CI I’ve never installed those pieces in this way before where it’s not optional . . . so installing them in this way is a really different way of activating the space, because I guess people could go up the stairs and go around, but it really is saying like, “you have to pass through this,” which I think is kind of interesting.

glyneisha, how important are the walls when it comes to physical and temporal boundaries in your work?

g For the plant shadows that’s definitely a matter of scale, but also a gesture of taking over this space. I really like to command the space as mine, and my people’s, and so I take those shadows, up to the wall, and have a moment of forcing the viewer to raise and lift their head and look in the shadows in the cracks in the edges; I think that’s also about being seen.

Kathy, the large scale of the figures in your work might make visitors feel like they are participants. How do you feel about these imagined relationships?

Installation view of “Pack Li.gh.te” by glyneisha in the “Charlotte Street Foundation Fellows · 2020” exhibit. The shelves of identical glass jars containing spices, dried citrus, family artifacts and other objects speak to the artist’s love of Afro Botany.

KL Part of my hope is like, standing in front of these pieces, it does feel enveloping, right? Like I feel you’re kind of absorbed into the space like you’re part of the space, especially in relevance to the In Between the Lines piece and also the Liu Nian piece. I want you to feel that you’re existing in part of that space. I do feel like that piece Without with my grandma, my mom, my father . . . that is probably the most intimate piece of the three. It’s like an interior space, even though it is monumental size, but it is an intimate space, and in many of my pieces I think about relationships, of myself to my family.

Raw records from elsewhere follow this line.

-- ==== Sys2Proof/Machine/State.lean ====
section
/-! DEFINITION. The state of CORE (10_state.md rules R20 to R40) as plain data, the reasons a step
can stop, and the state after reset (R40, R340). -/

namespace Sys2Proof.Machine

/-- Counting mode of a timer instance: code 0 `EDGE`, 1 `CENTER` (R27, R30). -/
inductive Align where
  | edge
  | center
deriving DecidableEq, Repr, Inhabited

/-- How a channel was last configured: codes 0 to 3 (R29). -/
inductive Role where
  | none
  | single
  | pairRef
  | pairInv
deriving DecidableEq, Repr, Inhabited

/-- Whether dead-time compensation is folded into a duty: code 0 `NO_COMP`, 1 `COMP` (R30). -/
inductive DutyMode where
  | noComp
  | comp
deriving DecidableEq, Repr, Inhabited

/-- Activation state of a leg, inverter, full bridge or controller: 0 `INACTIVE`, 1 `ACTIVE`. -/
inductive Activity where
  | inactive
  | active
deriving DecidableEq, Repr, Inhabited

/-- Leg type: code 0 `DEFAULT` (two-level), 1 `TNPC` (three-level) (R33). -/
inductive LegType where
  | default
  | tnpc
deriving DecidableEq, Repr, Inhabited

/-- Capability tag (R200): codes 0 to 3. `phaseShift` names the full bridge's variant and is never
stored in a leg (R108). -/
inductive Capability where
  | none
  | singlePair
  | tnpcSplit
  | phaseShift
deriving DecidableEq, Repr, Inhabited

/-- The outcome of a command (R300). Codes 11 to 14 are never produced, so they have no name. -/
inductive Status where
  | ok
  | errIllegalOp
  | errPinParity
  | errPinRange
  | errLegType
  | errDtRange
  | errNotInit
  | errValue
  | errAddr
  | errRo
  | errIndex
  | fatalHwinit
deriving DecidableEq, Repr, Inhabited

/-- `TIM[t]`, bank 0x1 (R27). `PERIOD` is `W[t]` bits wide; `W[t]` is OPEN, so it is held as a
natural number, which `TINIT` keeps below `2^W[t]` (R325; DEDUCED, safe; log 11). -/
structure Tim where
  init : Bool
  align : Align
  fsw : NUM
  period : Nat
  dtEn : Bool
  dtNs : NUM
  dtCode : Byte
  dutyDt : NUM
  cb : Byte
  cbPrio : Nibble
deriving DecidableEq, Repr

/-- `CH[n]`, bank 0x2 (R29): role, polarity select, shadow and active compare values. -/
structure Chan where
  role : Role
  ocsel : Bool
  cmps : Nat
  cmpa : Nat
deriving DecidableEq, Repr

/-- `CFG[s]`, bank 0x3 (R30): a configuration slot. -/
structure Slot where
  align : Align
  fsw : NUM
  dtEn : Bool
  dtNs : NUM
  min : NUM
  max : NUM
  bal : Bool
  dutyMode : DutyMode
deriving DecidableEq, Repr

/-- `LEG[l]`, bank 0x4 (R33): a power-module leg. -/
structure Leg where
  state : Activity
  kind : LegType
  pin : Byte
  cap : Capability
  disFirst : Byte
  disCount : Byte
deriving DecidableEq, Repr

/-- `INV[i]`, bank 0x5 (R34): a three-phase inverter. -/
structure Inv where
  state : Activity
  init : Bool
  dupEn : Bool
  dup : Bool
  disFirst : Byte
  disCount : Byte
deriving DecidableEq, Repr

/-- `PSFB[j]`, bank 0x6 (R35): a phase-shifted full bridge. -/
structure Psfb where
  state : Activity
  init : Bool
deriving DecidableEq, Repr

/-- `VF[k]`, bank 0x7 (R36): an open-loop V/F ramp controller. -/
structure Vf where
  init : Bool
  curFreq : NUM
  outFreq : NUM
  curState : Activity
  reqState : Activity
  curDir : Direction
  reqDir : Direction
  theta : NUM
  nomMi : NUM
  nomFreq : NUM
  accel : NUM
  pwmFreq : NUM
  inv : Byte
deriving DecidableEq, Repr

/-- Reset column of R27. -/
def Tim.reset : Tim := ⟨false, .edge, .rat 0, 0, false, .rat 0, 0, .rat 0, 0, 0⟩

/-- Reset column of R29. -/
def Chan.reset : Chan := ⟨.none, false, 0, 0⟩

/-- Reset column of R30. -/
def Slot.reset : Slot := ⟨.edge, .rat 0, false, .rat 0, .rat 0, .rat 0, false, .noComp⟩

/-- Reset column of R33. -/
def Leg.reset : Leg := ⟨.inactive, .default, 0, .none, 0, 0⟩

/-- Reset column of R34. -/
def Inv.reset : Inv := ⟨.inactive, false, false, false, 0, 0⟩

/-- Reset column of R35. -/
def Psfb.reset : Psfb := ⟨.inactive, false⟩

/-- Reset column of R36. -/
def Vf.reset : Vf :=
  ⟨false, .rat 0, .rat 0, .inactive, .inactive, .forward, .forward, .rat 0, .rat 0, .rat 0, .rat 0, .rat 0, 0⟩

/-- A register bank: the records that differ from their reset value, by rising index (R70, R81).
An unlisted index reads as the reset record (DESIGN CHOICE, safe; log 6). -/
abbrev Bank (α : Type) := List (Nat × α)

/-- An operand lane as delivered (R103): a `NUM` value, an unsigned integer, or an implementation's
NaN or infinity. -/
inductive Lane where
  | num (v : NUM)
  | uint (n : Nat)
  | notFinite
deriving DecidableEq, Repr

/-- The three operand lanes delivered with a command (R8, R22). -/
structure Lanes where
  arg0 : Lane
  arg1 : Lane
  arg2 : Lane
deriving DecidableEq, Repr

/-- What the environment presents to CORE, one at a time (R8, R9, R15). -/
inductive Event where
  /-- A command word with its operand lanes. -/
  | command (cw : Word) (lanes : Lanes)
  /-- `PER_ELAPSED[t]` (R172). -/
  | perElapsed (t : Fin 2)
  /-- `RESET` (R340). -/
  | reset
deriving DecidableEq, Repr

/-- An external call and its arguments (R321). -/
inductive ExtCall where
  | configureBase (t periodTicks : Nat) (counterMode : Align) (repetitionCount : Nat)
  | configureTriggerIn (t source edgeType : Nat)
  | configureTriggerOut (t triggerType : Nat)
  | configureBreakDeadtime (t : Nat) (code : Byte) (autoOutputEnable : Nat)
  | setPinAsPwmRole (pin : Nat)
  | setPinAsDigitalOutput (pin level : Nat)
  | setPhaseShift (referencePin : Nat) (fraction : NUM)
  | spwm (theta mi : NUM) (direction : Direction)
  | setOutputsEnabled (bitmask : PinMask) (enable : Bool)
  | irqConfig (t : Nat) (enable : Bool) (priority : Nibble)
  | callback (t : Nat) (cb : Byte)
deriving DecidableEq, Repr

/-- The environment's answer to an external call (R322). -/
inductive ExtAnswer where
  | ok
  | fail
  | duties (a b c : NUM)
deriving DecidableEq, Repr

/-- One entry of the trace `EXT` (R320). -/
structure ExtEntry where
  call : ExtCall
  answer : ExtAnswer
deriving DecidableEq, Repr

/-- The machine: CORE's eight banks and result port (R20), and the model's own fields `params`,
`env`, `inbox`, `lanes`, `ext`, `callNo`, which hold the parameters and the environment (R21) as
plain data (log 2, 3, 4). -/
structure State where
  /-- The model's own: the implementation parameters (R6). No step changes them. -/
  params : Params
  /-- The model's own: the environment's answers (R21). No step changes them. -/
  env : Env
  /-- The model's own: the commands and events still to be presented, in order (R15). -/
  inbox : List Event
  /-- The model's own: the operand lanes of the command at the port (R22). -/
  lanes : Lanes
  /-- The model's own: the trace `EXT` of external calls, oldest first; no rule reads it (R320). -/
  ext : List ExtEntry
  /-- The model's own: how many external calls have been made; it numbers the next one. -/
  callNo : Nat
  /-- `GLB.HALTED` (R26). -/
  halted : Bool
  /-- `GLB.OEN` (R26): bit n−1 mirrors the output enable of logical PWM number n. -/
  oen : PinMask
  /-- Bank 0x1, `TIM` (R27). -/
  tim : Bank Tim
  /-- Bank 0x2, `CH` (R29). -/
  ch : Bank Chan
  /-- Bank 0x3, `CFG` (R30). -/
  cfg : Bank Slot
  /-- Bank 0x4, `LEG` (R33). -/
  leg : Bank Leg
  /-- Bank 0x5, `INV` (R34). -/
  inv : Bank Inv
  /-- Bank 0x6, `PSFB` (R35). -/
  psfb : Bank Psfb
  /-- Bank 0x7, `VF` (R36). -/
  vf : Bank Vf
  /-- `STATUS` of the result port (R22). -/
  status : Status
  /-- `RESCODE` of the result port (R22). -/
  rescode : Byte
  /-- `RES0` of the result port (R22). -/
  res0 : NUM
  /-- `RES1` of the result port (R22). -/
  res1 : NUM
  /-- `RES2` of the result port (R22). -/
  res2 : NUM
  /-- `RES3` of the result port (R22). -/
  res3 : NUM
deriving DecidableEq, Repr

/-- Why a step stops the machine. No command does: a command always ends with a status (R300). -/
inductive Fault where
  /-- Raised by `PER_ELAPSED[t]` when the external callback it runs never returns: "leaves the model
  with no further transition" (U6, R346). Safe: nothing is claimed of what follows. -/
  | callbackNeverReturned (t : Nat) (cb : Byte)
deriving DecidableEq, Repr

/-- Why a command has no meaning. No arm of `exec` raises it: every command is modelled. -/
inductive Refusal where
  /-- An instruction not modelled yet. Safe. No command of this model raises it. -/
  | notModelled (mnemonic : String)
deriving DecidableEq, Repr

/-- The state after `RESET` (R40, R340) for given parameters and environment: every field 0, nothing
presented, no external call made (the model's own fields: DESIGN CHOICE, unsafe; log 7). -/
def State.resetWith (p : Params) (e : Env) : State where
  params := p
  env := e
  inbox := []
  lanes := ⟨.num (.rat 0), .num (.rat 0), .num (.rat 0)⟩
  ext := []
  callNo := 0
  halted := false
  oen := 0
  tim := []
  ch := []
  cfg := []
  leg := []
  inv := []
  psfb := []
  vf := []
  status := .ok
  rescode := 0
  res0 := .rat 0
  res1 := .rat 0
  res2 := .rat 0
  res3 := .rat 0

/-- The machine right after reset (R40, R340). The parameters and the environment are OPEN in the
spec; here they are constants without a body (log 2, 3). -/
def State.reset : State := State.resetWith Config.params Config.env

end Sys2Proof.Machine
end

Cory and glyneisha, what conversation do you imagine your works having together?

CI They’re all separate pieces, but I wanted them to operate as one kind of environment, or one space, and I’m also really interested in the blurriness between what the work is and what the space is. And oftentimes my installations are pointing it at things in spaces that you’re not supposed to look at, with the ribbon pieces with Linear Spaces, the points where they attach are not at the normal hanging height.

g For me, home is through color and through these very specific objects. Some of the objects in the jars were family artifacts. The masks were masks that I grew up seeing in my mom’s home. And so that sense of safety and belonging is something that fuels the show from the very beginning, but the other components were inspired by “everything goes” like everything is in conversation to each other within my installs, I would say.